El ruido del café al caer en la taza se escuchó con fuerza, y dijo sin mirarme:

—Increíblemente bien. No siento ni el más mínimo picor ni la más insignificante molestia. —Su voz sonaba tensa y abatida y, cuidadosamente, volvió a colocar la jarra en su sitio—. Me odio a mí misma, pero mañana me sentiré mejor. Me apoderé de la sangre de alguien para no morir.
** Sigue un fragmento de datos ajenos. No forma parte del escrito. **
/-- bst: each clause's operands, at their bounds. -/
theorem test_witness_BstTakesLowDigit :
    ((0 : Digit) ≠ 7 ∧ (0 : Digit).toNat ≤ 3 ∧ (0 : Digit) ≠ 5) ∧ ((3 : Digit) ≠ 7 ∧ (3 : Digit).toNat ≤ 3) ∧
    ((5 : Digit) ≠ 7 ∧ (5 : Digit) = 5) ∧ ((6 : Digit) ≠ 7 ∧ (6 : Digit) ≠ 5) := by decide

/-- bxc: C = 0, and B = C. -/
theorem test_witness_BxcXorsC : (core0 [] 0 7 0).c = 0 ∧ (core0 [] 0 7 7).b = (core0 [] 0 7 7).c := by decide

/-- jnz: A = 1 with the target at and past L, and A = 0. -/
theorem test_witness_JnzBranchesOnA :
    ((core0 [3, 7] 1 0 0).a ≠ 0 ∧ (core0 [3, 7] 1 0 0).fault = .noFault ∧
      (core0 [3, 7] 1 0 0).plen ≤ (2 : Digit).toNat / 2 ∧ (core0 [3, 7] 1 0 0).plen ≤ (7 : Digit).toNat / 2) ∧
    (core0 [3, 7] 0 0 0).a = 0 := by decide

/-- out: room with one digit left, and a step that fetches it. -/
theorem test_witness_OutEmitsLowDigit :
    hasRoom (filled 2 1 [5, 4]) = true ∧ hasRoom (core0 [5, 3] 1 1 1) = true ∧ CanStep (filled 2 1 [5, 4]) ∧
    readPair (filled 2 1 [5, 4]) (2 * (filled 2 1 [5, 4]).ip) = some (5, (4 : Digit).setWidth 8) ∧
    (0 : Digit).toNat ≤ 3 ∧ (3 : Digit).toNat ≤ 3 := by
  unfold CanStep; decide

/-- out: OUT_SEQ full at the capacities 0 and 2. -/
theorem test_witness_OutputFullIsStuck :
    hasRoom (filled 0 0 [5, 0]) = false ∧ hasRoom (filled 2 2 [5, 6]) = false ∧ CanStep (filled 2 2 [5, 6]) ∧
    readPair (filled 2 2 [5, 6]) (2 * (filled 2 2 [5, 6]).ip) = some (5, (6 : Digit).setWidth 8) := by
  unfold CanStep; decide

/-- out 7: OUT_SEQ full at the capacities 0 and 2. -/
theorem test_witness_OutSevenFaultsWhenFull :
    hasRoom (filled 0 0 [5, 7]) = false ∧ hasRoom (filled 2 2 [5, 7]) = false ∧ CanStep (filled 2 2 [5, 7]) ∧
    readPair (filled 2 2 [5, 7]) (2 * (filled 2 2 [5, 7]).ip) = some (5, 7) := by
  unfold CanStep; decide

/-- A combo-kind instruction with operand 7, an `out` with room, and arguments LOAD accepts with 7 in an
operand cell. -/
theorem test_witness_ComboOperandTable :
    (operandKind (.cdv 7) = .combo ∧ (Instr.cdv 7).operand = 7) ∧
    (operandKind (.out 7) = .combo ∧ (Instr.out 7).operand = 7 ∧ hasRoom (filled 2 1 [5, 7]) = true) ∧
    State.reset.params.precheckAtLoad = false ∧
    GoodInput State.reset.params [0, 7] 0 18446744073709551615 0 :=
  ⟨by decide, by decide, by decide, by decide, by decide, by decide, by decide, by decide, by decide⟩

theorem test_witness_LegalInstructionsComplete :
    (Instr.out 6).wellFormed = true ∧ hasRoom (core0 [5, 6] 1 1 1) = true ∧ (Instr.jnz 7).wellFormed = true := by
  decide

/-- A next state of a register, an output, a jump and a faulting instruction. -/
theorem test_witness_ExecFrame :
    (∃ t, exec (.adv 1) (core0 [] 4 4 4) = .next t) ∧ (∃ t, exec (.out 1) (core0 [] 4 4 4) = .next t) ∧
    (∃ t, exec (.jnz 1) (core0 [] 4 4 4) = .next t) ∧ (∃ t, exec (.cdv 7) (core0 [] 4 4 4) = .next t) :=
  ⟨⟨_, rfl⟩, ⟨_, rfl⟩, ⟨_, rfl⟩, ⟨_, rfl⟩⟩

/-- A register that is not read, written by the instruction and not. -/
theorem test_witness_UnreadRegistersDoNotMatter :
    (readsReg (.bst 4) .b = false ∧ ∃ t, exec (.bst 4) (core0 [] 4 4 4) = .next t) ∧
    (readsReg (.adv 5) .c = false ∧ ∃ t, exec (.adv 5) (core0 [] 4 4 4) = .next t) :=
  ⟨⟨by decide, _, rfl⟩, ⟨by decide, _, rfl⟩⟩

theorem test_witness_AdvanceUnlessTakenJump :
    (∃ t, exec (.jnz 7) (core0 [3, 7] 1 0 0) = .next t ∧ t.fault = .noFault) ∧
    (∃ t, exec (.jnz 7) (core0 [3, 7] 0 0 0) = .next t ∧ t.fault = .noFault) ∧
    (∃ t, exec (.bxc 7) (core0 [4, 7] 0 0 0) = .next t ∧ t.fault = .noFault) :=
  ⟨⟨_, rfl, rfl⟩, ⟨_, rfl, rfl⟩, ⟨_, rfl, rfl⟩⟩

theorem test_witness_IllegalWordsFault :
    (core0 [] 0 0 0).fault = .noFault ∧ (Instr.bdv 7).wellFormed = false ∧
    ((Instr.out 7).wellFormed = false ∧ hasRoom (core0 [] 0 0 0) = true) ∧ (Instr.bdv 6).wellFormed = true ∧
    ∃ t, exec (.bdv 6) (core0 [] 0 0 0) = .next t :=
  ⟨rfl, rfl, ⟨rfl, rfl⟩, rfl, _, rfl⟩

theorem test_witness_FaultsArePreciseAndFinal :
    ∃ t, step (core0 [0, 7] 1 2 3) = .next t ∧ t.fault ≠ .noFault := ⟨_, rfl, by decide⟩

theorem test_witness_OnlyLoadWritesProgram :
    (∃ t, exec (.out 0) (core0 [5, 0] 0 0 0) = .next t) ∧ isLoad (.reinit 1 2 3) = false := ⟨⟨_, rfl⟩, rfl⟩

/-- A LOAD that succeeds, and operations that are no LOAD. -/
theorem test_witness_RawDigitsReadBack :
    (load [0, 7, 4, 1] 0 0 0 State.reset).1 = .ok ∧
    (∀ cmd ∈ [Command.step, .reinit 1 1 1, .runToHalt 9], isLoad cmd = false) := by decide

/-- The first and the last slot. -/
theorem test_witness_SlotHoldsOpcodeThenOperand :
    (load [0, 7, 4, 1] 0 0 0 State.reset).1 = .ok ∧ 2 * 0 + 1 < ([0, 7, 4, 1] : List Int).length ∧
    2 * 1 + 1 < ([0, 7, 4, 1] : List Int).length := by decide

theorem test_witness_StepRunsTheDecodedStream :
    GoodState (core0 [5, 5, 0, 7] 1 2 3) ∧ CanStep (core0 [5, 5, 0, 7] 1 2 3) ∧
    decodeStream (rawCells (core0 [5, 5, 0, 7] 1 2 3)) = some [.out 5, .adv 7] :=
  ⟨good_core0, by unfold CanStep; decide, by decide⟩

/-- A call that answers Done, one that answers the fault, and a freshly reinitialised core's Done. -/
theorem test_witness_RunToHaltRepeatsSteps :
    (core0 [5, 3] 0 0 0).loaded = true ∧
    (∃ t, command (.runToHalt 2) (core0 [5, 3] 0 0 0) = (.done [3], t)) ∧
    (∃ t, command (.runToHalt 2) (core0 [0, 7] 0 0 0) = (.fault .invalidOperand, t)) ∧
    (load [5, 3] 0 0 0 State.reset).1 = .ok ∧
    ((reinit 1 2 3 (core0 [5, 3] 0 0 0)).1 = .ok ∧
      ∃ t, command (.runToHalt 2) (reinit 1 2 3 (core0 [5, 3] 0 0 0)).2 = (.done [3], t)) :=
  ⟨by decide, ⟨_, rfl⟩, ⟨_, rfl⟩, by decide, by decide, ⟨_, rfl⟩⟩

theorem test_witness_BoundOnlyDecidesWaiting :
    2 ≤ 7 ∧ (command (.runToHalt 2) (core0 [5, 3] 0 0 0)).1 ≠ .unfinished ∧
    (command (.runUntilNextOutput 2) (core0 [5, 3] 0 0 0)).1 ≠ .unfinished := by decide

/-- J7: a jnz at slot 0 that jumps to itself, with both operands that do. -/
theorem test_witness_SelfJumpNeverReturns :
    (CanStep (core0 [3, 0] 1 0 0) ∧ readPair (core0 [3, 0] 1 0 0) (2 * (core0 [3, 0] 1 0 0).ip) =
      some (3, (0 : Digit).setWidth 8) ∧ (core0 [3, 0] 1 0 0).a ≠ 0 ∧
      (core0 [3, 0] 1 0 0).ip = (0 : Digit).toNat / 2) ∧
    (CanStep (core0 [3, 1] 1 0 0) ∧ readPair (core0 [3, 1] 1 0 0) (2 * (core0 [3, 1] 1 0 0).ip) =
      some (3, (1 : Digit).setWidth 8) ∧ (core0 [3, 1] 1 0 0).a ≠ 0 ∧
      (core0 [3, 1] 1 0 0).ip = (1 : Digit).toNat / 2) := by
  unfold CanStep; decide

/-- A call that yields, and one that answers NoMoreOutput. -/
theorem test_witness_NextOutputYieldsOneDigit :
    (∃ t, command (.runUntilNextOutput 1) (core0 [5, 3] 0 0 0) = (.yield 3, t)) ∧
    (∃ t, command (.runUntilNextOutput 2) (core0 [1, 3] 0 0 0) = (.noMoreOutput, t)) := ⟨⟨_, rfl⟩, ⟨_, rfl⟩⟩

/-- A yield, then a run to halt from the state it left. -/
theorem test_witness_ResumeContinuesTheRun :
    ∃ t u, command (.runUntilNextOutput 1) (core0 [5, 3, 5, 1] 0 0 0) = (.yield 3, t) ∧
      command (.runToHalt 2) t = (.done [3, 1], u) := ⟨_, _, rfl, rfl⟩

theorem test_witness_RunsDependOnTheLoadAlone :
    State.reset.params = (core0 [5, 3] 4 5 6).params ∧ (load [0, 1] 1 2 3 State.reset).1 = .ok := by decide

theorem test_witness_OutputIsTheEventsInOrder :
    ∃ t, stepsTo 2 (core0 [5, 3, 5, 1] 0 0 0) = some t ∧ t.outSeq = [3, 1] := ⟨_, rfl, rfl⟩

/-- Each clause of the rule on OUT_SEQ has an instance. -/
theorem test_witness_OutputOnlyGrowsByOut :
    (∃ t, exec (.out 2) (core0 [5, 2] 0 0 0) = .next t ∧ t.fault = .noFault) ∧
    (∃ t, exec (.bst 2) (core0 [2, 2] 0 0 0) = .next t) ∧ startsRun (.runToHalt 3) = false ∧
    (load [5, 2] 0 0 0 State.reset).1 = .ok ∧ (reinit 1 2 3 (core0 [5, 2] 0 0 0)).1 = .ok ∧
    (∃ t, command (.runToHalt 2) (core0 [5, 2] 0 0 0) = (.done [2], t)) :=
  ⟨⟨_, rfl, rfl⟩, ⟨_, rfl⟩, rfl, by decide, by decide, ⟨_, rfl⟩⟩

/-- IP at L and past it; an empty program. -/
theorem test_witness_HaltedStaysHalted :
    ((core0 [] 0 0 0).loaded = true ∧ (core0 [] 0 0 0).fault = .noFault ∧
      (core0 [] 0 0 0).plen ≤ (core0 [] 0 0 0).ip) ∧
    (setIp (core0 [3, 7] 1 0 0) 3).plen < (setIp (core0 [3, 7] 1 0 0) 3).ip ∧
    (∀ cmd ∈ [Command.step, .runToHalt 3, .read .ip], startsRun cmd = false) ∧
    (load [] 1 2 3 State.reset).1 = .ok := by decide

/-- A Faulted core, with each fault; operations that start no run, and two that do. -/
theorem test_witness_FaultedStaysFaulted :
    ((core0 [0, 7] 1 2 3).loaded = true ∧ (command .step (core0 [0, 7] 1 2 3)).2.fault = .invalidOperand) ∧
    ((wide 9 0).loaded = true ∧ (command .step (wide 9 0)).2.fault = .invalidOpcode) ∧
    (∀ cmd ∈ [Command.step, .runToHalt 3, .read .ip], startsRun cmd = false) ∧
    (reinit 1 2 3 (command .step (core0 [0, 7] 1 2 3)).2).1 = .ok ∧
    (load [0, 1] 1 2 3 (command .step (core0 [0, 7] 1 2 3)).2).1 = .ok := by decide

theorem test_witness_LoadSetsTheWholeState :
    (load [0, 1] 0 18446744073709551615 0 State.reset).1 = .ok ∧ (load [0] 0 0 0 State.reset).1 ≠ .ok := by decide

/-- The bounds of a register value, on both sides. -/
theorem test_witness_ReinitStartsFresh :
    ((core0 [0, 1] 1 1 1).loaded = true ∧ regOk 0 = true ∧ regOk 18446744073709551615 = true) ∧
    ((regOk (-1) && regOk 0 && regOk 0) = false ∧ (regOk 0 && regOk 0 && regOk 18446744073709551616) = false) ∧
    State.reset.loaded = false := by decide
Mi único consuelo es que no eras tú. —Acto seguido se giró y, alzando la taza como si brindara, añadió—: Por las pequeñas victorias.

Al verla allí, junto al fregadero, con la isla central entre nosotras, no supe qué decir.

—Lo siento —dije quedamente—. No me importa lo que hiciste. Simplemente, me alegro de que estés bien.

Ella bajó la vista y se quedó mirando la taza que tenía entre las manos.

—Gracias. Las dos sabemos que el monstruo está ahí, ¿verdad? No hace falta que salga a la luz.

Sus palabras rezumaban resignación, y protesté:

—Ivy, tú no eres ningún monstruo.

Ella me miró a los ojos por un instante y luego apartó la vista.

—Entonces, ¿por qué me siento tan bien, después de lo que hice anoche?

No sabía qué responder, pero de pronto recordé a los niños del hospital, que habían comparado la magia negra con la quimioterapia.

—Lo único que sé es que te salvó la vida, y que me alegro de que estés bien.